### [DESCRIPTION OF THE TASK]
Retype, word for word, each line between the lines holding "let s := if" and "else s.updLane l", inclusive, and leave the rest of the data alone.

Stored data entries
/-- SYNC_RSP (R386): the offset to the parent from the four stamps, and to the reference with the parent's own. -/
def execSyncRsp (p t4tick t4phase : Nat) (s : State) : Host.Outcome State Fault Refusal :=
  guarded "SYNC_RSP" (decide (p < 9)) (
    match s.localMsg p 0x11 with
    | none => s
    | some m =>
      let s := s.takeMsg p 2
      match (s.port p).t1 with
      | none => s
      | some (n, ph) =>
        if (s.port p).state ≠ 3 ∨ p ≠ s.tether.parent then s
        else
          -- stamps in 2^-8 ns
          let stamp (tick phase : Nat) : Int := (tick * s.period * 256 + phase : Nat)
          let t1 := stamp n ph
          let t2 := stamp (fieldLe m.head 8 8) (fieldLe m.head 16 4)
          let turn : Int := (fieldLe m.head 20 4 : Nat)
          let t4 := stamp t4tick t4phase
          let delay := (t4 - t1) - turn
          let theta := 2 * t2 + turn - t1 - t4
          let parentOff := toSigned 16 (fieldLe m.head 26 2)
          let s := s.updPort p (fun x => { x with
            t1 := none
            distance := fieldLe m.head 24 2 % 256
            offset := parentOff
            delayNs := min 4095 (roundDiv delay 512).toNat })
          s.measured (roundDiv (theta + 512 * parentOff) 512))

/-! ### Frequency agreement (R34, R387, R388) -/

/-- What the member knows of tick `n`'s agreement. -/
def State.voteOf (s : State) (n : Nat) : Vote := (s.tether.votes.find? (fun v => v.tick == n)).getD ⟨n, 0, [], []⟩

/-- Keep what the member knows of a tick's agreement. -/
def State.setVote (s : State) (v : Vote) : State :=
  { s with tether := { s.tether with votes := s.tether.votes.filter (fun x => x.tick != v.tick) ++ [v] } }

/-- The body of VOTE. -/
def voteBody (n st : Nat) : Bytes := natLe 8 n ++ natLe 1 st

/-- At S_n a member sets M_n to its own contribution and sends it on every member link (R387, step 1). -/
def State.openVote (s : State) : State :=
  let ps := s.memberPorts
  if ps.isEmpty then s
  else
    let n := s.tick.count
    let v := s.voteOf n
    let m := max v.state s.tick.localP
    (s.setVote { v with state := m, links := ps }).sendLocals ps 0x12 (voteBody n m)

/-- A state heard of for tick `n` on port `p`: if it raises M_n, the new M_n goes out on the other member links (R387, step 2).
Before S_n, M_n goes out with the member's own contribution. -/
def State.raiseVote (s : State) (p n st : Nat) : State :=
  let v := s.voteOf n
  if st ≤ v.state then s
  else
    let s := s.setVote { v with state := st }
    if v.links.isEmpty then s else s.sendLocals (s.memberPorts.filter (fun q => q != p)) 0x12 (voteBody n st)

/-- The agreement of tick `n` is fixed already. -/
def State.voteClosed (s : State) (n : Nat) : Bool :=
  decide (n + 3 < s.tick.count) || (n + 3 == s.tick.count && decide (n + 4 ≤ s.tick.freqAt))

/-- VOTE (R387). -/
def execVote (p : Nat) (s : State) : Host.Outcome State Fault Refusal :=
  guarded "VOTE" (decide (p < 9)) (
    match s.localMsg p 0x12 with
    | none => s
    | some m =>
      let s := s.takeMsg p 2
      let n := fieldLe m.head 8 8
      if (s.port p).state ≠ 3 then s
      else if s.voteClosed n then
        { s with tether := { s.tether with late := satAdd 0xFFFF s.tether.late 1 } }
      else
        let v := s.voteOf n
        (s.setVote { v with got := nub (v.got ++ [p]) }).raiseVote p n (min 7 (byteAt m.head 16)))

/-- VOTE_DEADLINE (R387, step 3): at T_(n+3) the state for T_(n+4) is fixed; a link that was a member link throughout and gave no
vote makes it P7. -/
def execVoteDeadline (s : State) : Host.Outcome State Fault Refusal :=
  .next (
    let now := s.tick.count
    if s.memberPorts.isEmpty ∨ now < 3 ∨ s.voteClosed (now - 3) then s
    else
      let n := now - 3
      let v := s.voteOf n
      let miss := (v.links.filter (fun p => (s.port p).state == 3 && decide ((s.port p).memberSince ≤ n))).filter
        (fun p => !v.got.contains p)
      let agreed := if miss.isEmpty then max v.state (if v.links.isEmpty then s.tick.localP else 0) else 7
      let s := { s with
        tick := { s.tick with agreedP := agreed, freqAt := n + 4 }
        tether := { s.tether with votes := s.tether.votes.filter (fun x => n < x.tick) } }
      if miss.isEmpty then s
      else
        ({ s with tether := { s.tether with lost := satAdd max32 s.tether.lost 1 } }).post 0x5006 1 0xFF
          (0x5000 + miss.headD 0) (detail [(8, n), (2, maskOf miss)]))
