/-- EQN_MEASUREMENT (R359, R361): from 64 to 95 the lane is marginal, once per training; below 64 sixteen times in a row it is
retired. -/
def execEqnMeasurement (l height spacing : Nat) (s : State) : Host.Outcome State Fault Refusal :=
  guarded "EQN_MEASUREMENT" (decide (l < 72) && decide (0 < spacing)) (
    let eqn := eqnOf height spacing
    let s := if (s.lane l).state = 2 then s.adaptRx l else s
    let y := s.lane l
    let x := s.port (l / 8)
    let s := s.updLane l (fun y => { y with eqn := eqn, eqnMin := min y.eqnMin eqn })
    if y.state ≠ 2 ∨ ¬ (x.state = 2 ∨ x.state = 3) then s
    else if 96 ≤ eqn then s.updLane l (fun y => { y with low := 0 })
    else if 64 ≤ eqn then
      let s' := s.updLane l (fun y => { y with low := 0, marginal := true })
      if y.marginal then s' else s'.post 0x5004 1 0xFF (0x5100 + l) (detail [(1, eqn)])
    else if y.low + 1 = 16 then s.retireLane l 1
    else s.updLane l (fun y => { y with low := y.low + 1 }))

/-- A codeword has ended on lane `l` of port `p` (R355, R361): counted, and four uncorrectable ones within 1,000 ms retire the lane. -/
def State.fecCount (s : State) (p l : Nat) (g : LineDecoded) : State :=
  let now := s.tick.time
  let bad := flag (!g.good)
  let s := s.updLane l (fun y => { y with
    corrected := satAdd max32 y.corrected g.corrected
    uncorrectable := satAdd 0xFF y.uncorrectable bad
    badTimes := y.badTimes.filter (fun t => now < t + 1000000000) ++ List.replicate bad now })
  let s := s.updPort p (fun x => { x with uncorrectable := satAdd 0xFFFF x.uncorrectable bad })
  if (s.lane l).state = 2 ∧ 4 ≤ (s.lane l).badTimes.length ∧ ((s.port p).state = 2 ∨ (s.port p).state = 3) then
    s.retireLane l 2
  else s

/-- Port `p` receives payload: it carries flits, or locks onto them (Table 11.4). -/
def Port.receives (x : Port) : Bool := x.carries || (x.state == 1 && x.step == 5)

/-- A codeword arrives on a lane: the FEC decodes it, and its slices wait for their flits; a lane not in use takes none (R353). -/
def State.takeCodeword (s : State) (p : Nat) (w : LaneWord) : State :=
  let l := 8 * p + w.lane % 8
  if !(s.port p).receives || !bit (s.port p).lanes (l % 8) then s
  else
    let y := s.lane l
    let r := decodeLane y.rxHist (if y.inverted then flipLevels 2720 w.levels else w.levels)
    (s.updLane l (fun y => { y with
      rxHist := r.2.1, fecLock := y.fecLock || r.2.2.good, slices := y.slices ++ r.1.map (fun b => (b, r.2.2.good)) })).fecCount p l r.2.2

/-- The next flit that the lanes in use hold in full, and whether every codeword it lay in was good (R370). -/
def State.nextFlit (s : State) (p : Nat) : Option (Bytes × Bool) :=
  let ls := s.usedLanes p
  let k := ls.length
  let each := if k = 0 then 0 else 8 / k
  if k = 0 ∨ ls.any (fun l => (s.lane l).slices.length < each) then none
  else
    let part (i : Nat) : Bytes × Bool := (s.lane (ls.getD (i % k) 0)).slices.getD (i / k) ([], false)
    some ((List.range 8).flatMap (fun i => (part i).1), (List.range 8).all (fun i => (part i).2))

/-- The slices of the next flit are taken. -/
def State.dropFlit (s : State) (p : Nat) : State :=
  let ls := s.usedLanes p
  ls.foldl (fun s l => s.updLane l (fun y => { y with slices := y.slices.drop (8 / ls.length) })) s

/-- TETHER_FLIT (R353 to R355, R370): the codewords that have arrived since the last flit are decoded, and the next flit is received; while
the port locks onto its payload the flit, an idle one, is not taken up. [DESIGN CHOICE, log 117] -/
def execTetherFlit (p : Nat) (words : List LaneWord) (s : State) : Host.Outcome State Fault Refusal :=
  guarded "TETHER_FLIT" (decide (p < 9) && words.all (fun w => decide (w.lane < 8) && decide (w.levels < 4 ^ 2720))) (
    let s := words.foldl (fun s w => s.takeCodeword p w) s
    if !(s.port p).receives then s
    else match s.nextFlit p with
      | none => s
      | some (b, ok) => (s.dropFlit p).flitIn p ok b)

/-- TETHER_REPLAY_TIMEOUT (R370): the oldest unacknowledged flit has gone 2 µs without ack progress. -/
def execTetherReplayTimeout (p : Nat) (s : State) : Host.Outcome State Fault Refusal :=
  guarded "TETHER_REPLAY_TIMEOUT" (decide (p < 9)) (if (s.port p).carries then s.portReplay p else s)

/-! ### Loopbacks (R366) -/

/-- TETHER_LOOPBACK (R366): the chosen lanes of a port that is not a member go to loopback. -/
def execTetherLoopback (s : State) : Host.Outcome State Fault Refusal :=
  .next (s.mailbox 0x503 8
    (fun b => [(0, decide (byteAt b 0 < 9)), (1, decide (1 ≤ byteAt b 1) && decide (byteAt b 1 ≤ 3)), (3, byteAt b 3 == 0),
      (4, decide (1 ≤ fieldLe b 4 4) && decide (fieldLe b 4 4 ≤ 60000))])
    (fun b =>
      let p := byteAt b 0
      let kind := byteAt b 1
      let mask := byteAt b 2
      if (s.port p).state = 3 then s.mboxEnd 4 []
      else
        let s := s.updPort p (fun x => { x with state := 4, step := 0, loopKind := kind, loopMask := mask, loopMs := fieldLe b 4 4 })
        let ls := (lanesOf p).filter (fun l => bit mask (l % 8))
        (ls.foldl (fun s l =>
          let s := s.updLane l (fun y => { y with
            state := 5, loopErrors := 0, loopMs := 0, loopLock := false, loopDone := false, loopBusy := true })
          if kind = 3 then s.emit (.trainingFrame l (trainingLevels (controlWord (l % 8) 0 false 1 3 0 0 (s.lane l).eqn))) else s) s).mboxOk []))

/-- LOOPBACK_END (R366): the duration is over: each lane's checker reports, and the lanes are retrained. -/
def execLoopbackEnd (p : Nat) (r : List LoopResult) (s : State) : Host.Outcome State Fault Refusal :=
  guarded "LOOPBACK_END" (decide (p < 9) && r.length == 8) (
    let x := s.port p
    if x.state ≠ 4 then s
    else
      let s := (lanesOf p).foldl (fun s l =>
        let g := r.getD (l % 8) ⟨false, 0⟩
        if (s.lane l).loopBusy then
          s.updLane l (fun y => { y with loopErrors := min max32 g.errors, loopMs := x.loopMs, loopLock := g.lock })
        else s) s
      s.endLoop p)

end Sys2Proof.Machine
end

### [REPLY TO THE TASK]
    let s := if (s.lane l).state = 2 then s.adaptRx l else s
    let y := s.lane l
    let x := s.port (l / 8)
    let s := s.updLane l (fun y => { y with eqn := eqn, eqnMin := min y.eqnMin eqn })
    if y.state ≠ 2 ∨ ¬ (x.state = 2 ∨ x.state = 3) then s
    else if 96 ≤ eqn then s.updLane l (fun y => { y with low := 0 })
    else if 64 ≤ eqn then
      let s' := s.updLane l (fun y => { y with low := 0, marginal := true })
      if y.marginal then s' else s'.post 0x5004 1 0xFF (0x5100 + l) (detail [(1, eqn)])
    else if y.low + 1 = 16 then s.retireLane l 1
    else s.updLane l (fun y => { y with low := y.low + 1 }))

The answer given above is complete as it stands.